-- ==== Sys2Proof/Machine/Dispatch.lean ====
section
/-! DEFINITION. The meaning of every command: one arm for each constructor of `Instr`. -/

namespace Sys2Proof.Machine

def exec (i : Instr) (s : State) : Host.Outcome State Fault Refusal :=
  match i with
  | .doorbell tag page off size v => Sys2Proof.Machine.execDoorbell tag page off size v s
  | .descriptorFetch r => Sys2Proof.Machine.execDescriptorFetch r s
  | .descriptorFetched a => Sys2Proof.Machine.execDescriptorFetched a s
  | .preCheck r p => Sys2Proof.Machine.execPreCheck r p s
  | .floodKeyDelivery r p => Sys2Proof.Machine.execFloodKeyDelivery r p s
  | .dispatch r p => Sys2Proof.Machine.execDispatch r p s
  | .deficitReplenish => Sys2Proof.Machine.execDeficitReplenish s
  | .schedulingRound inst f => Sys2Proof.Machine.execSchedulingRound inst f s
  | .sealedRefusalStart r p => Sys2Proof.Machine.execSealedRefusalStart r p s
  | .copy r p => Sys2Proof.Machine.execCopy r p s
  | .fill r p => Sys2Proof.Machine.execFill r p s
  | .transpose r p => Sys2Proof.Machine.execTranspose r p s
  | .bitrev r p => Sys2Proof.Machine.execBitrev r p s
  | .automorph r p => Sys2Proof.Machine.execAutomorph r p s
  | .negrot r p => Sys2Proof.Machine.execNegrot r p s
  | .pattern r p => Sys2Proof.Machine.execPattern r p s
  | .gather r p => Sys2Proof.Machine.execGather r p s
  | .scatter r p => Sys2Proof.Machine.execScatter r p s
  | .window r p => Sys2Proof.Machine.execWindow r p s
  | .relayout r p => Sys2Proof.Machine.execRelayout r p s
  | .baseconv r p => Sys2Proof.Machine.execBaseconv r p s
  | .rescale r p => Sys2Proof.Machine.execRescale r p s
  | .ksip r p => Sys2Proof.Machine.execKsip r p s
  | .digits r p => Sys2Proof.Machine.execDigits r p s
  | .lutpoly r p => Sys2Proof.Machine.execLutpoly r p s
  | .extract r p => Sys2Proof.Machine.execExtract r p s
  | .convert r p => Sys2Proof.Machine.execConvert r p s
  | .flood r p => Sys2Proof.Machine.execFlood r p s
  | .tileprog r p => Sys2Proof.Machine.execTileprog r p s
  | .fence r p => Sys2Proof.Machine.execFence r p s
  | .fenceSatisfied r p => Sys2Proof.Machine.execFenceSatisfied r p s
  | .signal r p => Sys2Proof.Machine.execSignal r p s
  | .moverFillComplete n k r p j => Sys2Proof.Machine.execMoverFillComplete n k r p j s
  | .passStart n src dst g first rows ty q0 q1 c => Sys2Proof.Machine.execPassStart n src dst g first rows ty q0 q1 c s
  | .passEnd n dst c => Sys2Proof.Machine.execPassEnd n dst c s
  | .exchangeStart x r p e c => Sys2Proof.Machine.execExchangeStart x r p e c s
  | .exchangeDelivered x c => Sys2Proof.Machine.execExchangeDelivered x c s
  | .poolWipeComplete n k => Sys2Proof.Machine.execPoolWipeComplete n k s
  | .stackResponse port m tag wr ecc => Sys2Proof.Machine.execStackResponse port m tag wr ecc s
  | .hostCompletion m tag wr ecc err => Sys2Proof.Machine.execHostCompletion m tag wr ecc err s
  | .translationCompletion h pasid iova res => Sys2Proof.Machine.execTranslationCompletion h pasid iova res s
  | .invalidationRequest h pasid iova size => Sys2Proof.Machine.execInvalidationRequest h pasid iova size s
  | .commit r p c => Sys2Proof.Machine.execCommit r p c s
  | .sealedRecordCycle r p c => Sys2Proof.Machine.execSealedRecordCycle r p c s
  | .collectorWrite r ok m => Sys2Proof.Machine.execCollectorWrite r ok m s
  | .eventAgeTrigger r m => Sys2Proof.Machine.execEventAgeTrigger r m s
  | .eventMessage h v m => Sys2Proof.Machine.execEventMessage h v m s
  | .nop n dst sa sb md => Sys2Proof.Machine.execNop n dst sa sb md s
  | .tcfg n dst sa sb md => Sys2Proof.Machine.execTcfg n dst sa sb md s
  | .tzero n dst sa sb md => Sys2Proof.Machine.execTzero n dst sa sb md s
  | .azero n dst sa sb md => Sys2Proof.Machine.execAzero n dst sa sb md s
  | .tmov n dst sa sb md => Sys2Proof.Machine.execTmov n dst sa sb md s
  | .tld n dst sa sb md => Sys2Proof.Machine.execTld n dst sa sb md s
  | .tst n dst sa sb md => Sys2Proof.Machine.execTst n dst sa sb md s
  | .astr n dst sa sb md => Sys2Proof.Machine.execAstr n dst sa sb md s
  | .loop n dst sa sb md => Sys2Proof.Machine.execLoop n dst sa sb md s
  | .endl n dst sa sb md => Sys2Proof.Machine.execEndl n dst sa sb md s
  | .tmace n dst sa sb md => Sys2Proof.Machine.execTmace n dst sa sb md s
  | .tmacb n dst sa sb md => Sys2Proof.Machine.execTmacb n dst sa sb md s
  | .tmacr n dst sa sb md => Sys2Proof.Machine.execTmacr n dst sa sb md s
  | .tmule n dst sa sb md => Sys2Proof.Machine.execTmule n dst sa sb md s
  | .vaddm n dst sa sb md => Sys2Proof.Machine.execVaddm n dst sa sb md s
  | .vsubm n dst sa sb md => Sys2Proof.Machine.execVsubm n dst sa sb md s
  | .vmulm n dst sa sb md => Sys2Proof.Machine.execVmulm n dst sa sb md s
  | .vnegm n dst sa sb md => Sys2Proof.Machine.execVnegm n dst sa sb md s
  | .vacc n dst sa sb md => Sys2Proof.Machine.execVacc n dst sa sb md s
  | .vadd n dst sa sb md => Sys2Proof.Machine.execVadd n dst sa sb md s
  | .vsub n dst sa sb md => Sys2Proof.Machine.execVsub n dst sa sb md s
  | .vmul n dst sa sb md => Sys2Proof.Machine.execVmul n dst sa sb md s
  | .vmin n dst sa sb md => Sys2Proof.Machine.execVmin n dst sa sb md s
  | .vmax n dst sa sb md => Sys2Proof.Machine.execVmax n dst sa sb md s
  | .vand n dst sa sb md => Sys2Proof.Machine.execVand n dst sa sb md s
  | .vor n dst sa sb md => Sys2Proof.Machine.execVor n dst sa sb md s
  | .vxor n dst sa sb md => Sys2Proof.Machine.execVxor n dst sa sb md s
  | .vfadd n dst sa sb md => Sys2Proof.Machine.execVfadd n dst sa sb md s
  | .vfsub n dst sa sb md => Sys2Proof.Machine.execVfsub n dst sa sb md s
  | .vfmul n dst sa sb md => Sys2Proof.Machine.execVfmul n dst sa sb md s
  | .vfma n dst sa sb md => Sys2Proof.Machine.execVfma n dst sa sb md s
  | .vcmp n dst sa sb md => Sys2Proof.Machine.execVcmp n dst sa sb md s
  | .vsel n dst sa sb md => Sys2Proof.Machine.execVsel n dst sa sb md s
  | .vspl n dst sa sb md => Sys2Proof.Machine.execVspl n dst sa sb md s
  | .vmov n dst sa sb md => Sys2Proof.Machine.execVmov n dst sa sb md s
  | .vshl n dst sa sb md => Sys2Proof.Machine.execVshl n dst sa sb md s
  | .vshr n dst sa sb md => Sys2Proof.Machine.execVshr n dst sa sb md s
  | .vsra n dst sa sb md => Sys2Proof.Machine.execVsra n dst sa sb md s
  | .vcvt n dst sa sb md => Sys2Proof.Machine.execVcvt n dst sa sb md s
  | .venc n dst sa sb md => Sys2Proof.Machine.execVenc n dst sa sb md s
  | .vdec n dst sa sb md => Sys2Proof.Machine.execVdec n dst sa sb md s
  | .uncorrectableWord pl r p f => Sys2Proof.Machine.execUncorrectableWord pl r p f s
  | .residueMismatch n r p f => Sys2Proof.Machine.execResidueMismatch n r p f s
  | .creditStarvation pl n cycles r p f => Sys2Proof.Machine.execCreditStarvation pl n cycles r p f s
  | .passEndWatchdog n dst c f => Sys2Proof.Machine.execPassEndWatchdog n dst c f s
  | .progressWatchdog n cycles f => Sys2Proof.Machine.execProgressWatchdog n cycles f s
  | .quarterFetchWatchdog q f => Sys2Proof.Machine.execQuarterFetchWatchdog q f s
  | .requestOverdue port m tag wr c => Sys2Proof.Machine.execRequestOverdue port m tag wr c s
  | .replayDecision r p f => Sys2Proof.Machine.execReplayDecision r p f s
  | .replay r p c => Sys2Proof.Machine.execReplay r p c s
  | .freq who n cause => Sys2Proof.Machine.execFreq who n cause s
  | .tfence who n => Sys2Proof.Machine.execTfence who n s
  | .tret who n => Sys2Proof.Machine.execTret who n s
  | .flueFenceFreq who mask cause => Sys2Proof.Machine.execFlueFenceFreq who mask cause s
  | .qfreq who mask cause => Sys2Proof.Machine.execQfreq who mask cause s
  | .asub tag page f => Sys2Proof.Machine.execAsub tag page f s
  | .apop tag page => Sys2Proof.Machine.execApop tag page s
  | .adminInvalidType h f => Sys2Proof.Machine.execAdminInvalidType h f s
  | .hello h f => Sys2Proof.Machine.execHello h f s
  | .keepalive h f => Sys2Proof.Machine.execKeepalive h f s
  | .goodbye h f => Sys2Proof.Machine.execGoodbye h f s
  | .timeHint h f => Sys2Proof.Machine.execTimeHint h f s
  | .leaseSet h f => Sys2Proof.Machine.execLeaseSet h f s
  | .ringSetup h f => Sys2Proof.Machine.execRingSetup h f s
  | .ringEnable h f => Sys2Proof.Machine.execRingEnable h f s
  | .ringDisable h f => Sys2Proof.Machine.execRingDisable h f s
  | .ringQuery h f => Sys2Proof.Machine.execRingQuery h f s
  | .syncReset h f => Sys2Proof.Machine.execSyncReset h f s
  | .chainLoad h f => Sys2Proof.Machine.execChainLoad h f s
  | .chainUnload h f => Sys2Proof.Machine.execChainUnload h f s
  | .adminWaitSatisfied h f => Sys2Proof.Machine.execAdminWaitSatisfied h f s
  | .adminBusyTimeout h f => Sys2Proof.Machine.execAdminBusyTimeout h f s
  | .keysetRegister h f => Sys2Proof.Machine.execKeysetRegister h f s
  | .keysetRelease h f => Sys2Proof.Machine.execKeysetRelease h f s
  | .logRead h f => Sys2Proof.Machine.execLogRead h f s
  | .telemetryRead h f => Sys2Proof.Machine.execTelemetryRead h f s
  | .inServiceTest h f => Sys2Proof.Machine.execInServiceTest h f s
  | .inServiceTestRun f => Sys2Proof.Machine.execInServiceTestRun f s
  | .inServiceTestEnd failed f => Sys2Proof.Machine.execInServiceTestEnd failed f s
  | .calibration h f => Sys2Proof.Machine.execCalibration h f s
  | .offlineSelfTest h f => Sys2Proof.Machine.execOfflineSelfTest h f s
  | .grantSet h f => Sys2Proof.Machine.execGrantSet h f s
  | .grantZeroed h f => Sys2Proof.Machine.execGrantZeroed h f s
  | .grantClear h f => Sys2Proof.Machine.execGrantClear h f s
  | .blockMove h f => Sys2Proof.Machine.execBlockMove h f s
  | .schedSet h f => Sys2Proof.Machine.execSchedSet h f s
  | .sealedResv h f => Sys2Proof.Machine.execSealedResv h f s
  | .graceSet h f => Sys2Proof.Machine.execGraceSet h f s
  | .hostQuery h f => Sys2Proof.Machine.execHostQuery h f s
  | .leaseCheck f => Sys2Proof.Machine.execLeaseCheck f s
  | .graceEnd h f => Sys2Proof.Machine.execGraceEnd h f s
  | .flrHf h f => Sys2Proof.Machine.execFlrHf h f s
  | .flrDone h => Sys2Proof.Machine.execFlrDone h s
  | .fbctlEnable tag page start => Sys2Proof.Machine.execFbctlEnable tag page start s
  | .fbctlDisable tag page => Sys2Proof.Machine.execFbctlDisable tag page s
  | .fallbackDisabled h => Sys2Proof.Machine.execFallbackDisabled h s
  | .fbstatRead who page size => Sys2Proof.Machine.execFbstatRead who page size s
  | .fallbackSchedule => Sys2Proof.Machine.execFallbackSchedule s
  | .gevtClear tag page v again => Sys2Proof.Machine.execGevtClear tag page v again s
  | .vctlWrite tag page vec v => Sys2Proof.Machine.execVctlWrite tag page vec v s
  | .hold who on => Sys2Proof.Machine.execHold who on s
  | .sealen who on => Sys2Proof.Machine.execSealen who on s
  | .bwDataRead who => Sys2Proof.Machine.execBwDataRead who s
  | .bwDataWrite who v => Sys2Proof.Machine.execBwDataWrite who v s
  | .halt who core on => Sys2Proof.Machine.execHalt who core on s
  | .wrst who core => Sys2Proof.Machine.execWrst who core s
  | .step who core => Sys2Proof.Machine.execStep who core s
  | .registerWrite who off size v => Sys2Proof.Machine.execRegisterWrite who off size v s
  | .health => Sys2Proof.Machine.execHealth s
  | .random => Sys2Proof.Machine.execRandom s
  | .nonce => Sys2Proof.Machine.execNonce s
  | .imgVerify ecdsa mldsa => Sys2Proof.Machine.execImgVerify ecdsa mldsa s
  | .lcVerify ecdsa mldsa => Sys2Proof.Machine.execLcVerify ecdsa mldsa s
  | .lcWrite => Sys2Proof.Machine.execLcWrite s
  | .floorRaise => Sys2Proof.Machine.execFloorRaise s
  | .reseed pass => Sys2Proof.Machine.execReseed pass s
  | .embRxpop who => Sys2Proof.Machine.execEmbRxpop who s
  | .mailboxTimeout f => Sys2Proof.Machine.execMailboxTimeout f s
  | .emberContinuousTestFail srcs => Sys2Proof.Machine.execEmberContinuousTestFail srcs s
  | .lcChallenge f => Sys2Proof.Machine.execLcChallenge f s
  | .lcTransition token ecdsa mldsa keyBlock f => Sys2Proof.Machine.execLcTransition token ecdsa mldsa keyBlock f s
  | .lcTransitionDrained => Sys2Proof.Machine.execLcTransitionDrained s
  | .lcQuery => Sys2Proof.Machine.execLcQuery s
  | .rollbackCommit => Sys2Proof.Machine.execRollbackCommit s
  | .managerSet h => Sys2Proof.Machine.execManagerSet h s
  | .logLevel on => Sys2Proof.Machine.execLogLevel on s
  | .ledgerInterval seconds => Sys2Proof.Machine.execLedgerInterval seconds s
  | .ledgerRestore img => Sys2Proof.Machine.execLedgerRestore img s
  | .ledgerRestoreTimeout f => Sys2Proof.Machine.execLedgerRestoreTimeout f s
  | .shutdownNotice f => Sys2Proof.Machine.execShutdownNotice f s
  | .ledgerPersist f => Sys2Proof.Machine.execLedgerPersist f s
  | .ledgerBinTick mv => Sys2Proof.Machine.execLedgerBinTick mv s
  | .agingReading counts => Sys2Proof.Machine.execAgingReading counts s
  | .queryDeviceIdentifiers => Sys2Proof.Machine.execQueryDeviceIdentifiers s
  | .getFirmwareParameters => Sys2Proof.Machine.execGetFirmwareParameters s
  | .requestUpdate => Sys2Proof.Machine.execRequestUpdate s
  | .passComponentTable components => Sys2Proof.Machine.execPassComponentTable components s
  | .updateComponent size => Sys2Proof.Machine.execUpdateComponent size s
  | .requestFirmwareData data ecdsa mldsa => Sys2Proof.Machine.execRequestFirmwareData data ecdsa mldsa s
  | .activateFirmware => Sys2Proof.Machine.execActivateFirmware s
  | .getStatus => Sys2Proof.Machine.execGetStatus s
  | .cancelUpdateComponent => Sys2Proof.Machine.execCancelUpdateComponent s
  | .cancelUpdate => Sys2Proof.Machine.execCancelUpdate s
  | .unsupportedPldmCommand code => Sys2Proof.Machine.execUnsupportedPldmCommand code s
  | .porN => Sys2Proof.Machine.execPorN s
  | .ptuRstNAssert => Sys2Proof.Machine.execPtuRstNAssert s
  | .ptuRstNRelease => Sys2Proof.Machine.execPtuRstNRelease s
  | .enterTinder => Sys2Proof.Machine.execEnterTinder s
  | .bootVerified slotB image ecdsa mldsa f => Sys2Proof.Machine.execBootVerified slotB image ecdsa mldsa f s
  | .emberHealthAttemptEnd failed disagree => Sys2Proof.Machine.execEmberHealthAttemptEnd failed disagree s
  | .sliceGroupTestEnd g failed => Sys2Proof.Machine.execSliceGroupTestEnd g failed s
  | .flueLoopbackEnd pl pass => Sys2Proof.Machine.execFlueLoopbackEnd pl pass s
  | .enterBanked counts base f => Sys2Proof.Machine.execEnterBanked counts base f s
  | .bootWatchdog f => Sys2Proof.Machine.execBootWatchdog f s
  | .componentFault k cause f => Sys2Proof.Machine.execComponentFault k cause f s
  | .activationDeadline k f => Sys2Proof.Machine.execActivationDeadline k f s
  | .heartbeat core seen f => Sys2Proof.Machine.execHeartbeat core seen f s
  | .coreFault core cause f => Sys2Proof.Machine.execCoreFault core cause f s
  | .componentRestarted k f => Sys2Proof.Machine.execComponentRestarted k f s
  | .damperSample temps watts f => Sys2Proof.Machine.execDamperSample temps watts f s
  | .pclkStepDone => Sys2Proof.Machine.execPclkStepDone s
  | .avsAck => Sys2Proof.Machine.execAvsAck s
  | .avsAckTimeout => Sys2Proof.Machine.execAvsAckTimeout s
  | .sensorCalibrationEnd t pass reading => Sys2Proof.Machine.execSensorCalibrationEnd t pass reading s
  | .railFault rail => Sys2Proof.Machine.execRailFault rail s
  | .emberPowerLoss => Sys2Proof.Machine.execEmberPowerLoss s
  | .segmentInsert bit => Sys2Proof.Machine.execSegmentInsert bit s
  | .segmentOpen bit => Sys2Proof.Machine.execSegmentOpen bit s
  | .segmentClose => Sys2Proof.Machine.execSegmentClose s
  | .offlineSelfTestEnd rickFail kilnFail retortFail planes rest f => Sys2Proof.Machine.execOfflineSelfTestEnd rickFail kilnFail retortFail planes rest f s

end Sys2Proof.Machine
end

□ □ □ □

■ TASK TO COMPLETE ■
In the lines above, find the word "pasid" and copy every line it occurs in.

■ COMPLETED EXERCISE ■
  | .translationCompletion h pasid iova res => Sys2Proof.Machine.execTranslationCompletion h pasid iova res s
  | .invalidationRequest h pasid iova size => Sys2Proof.Machine.execInvalidationRequest h pasid iova size s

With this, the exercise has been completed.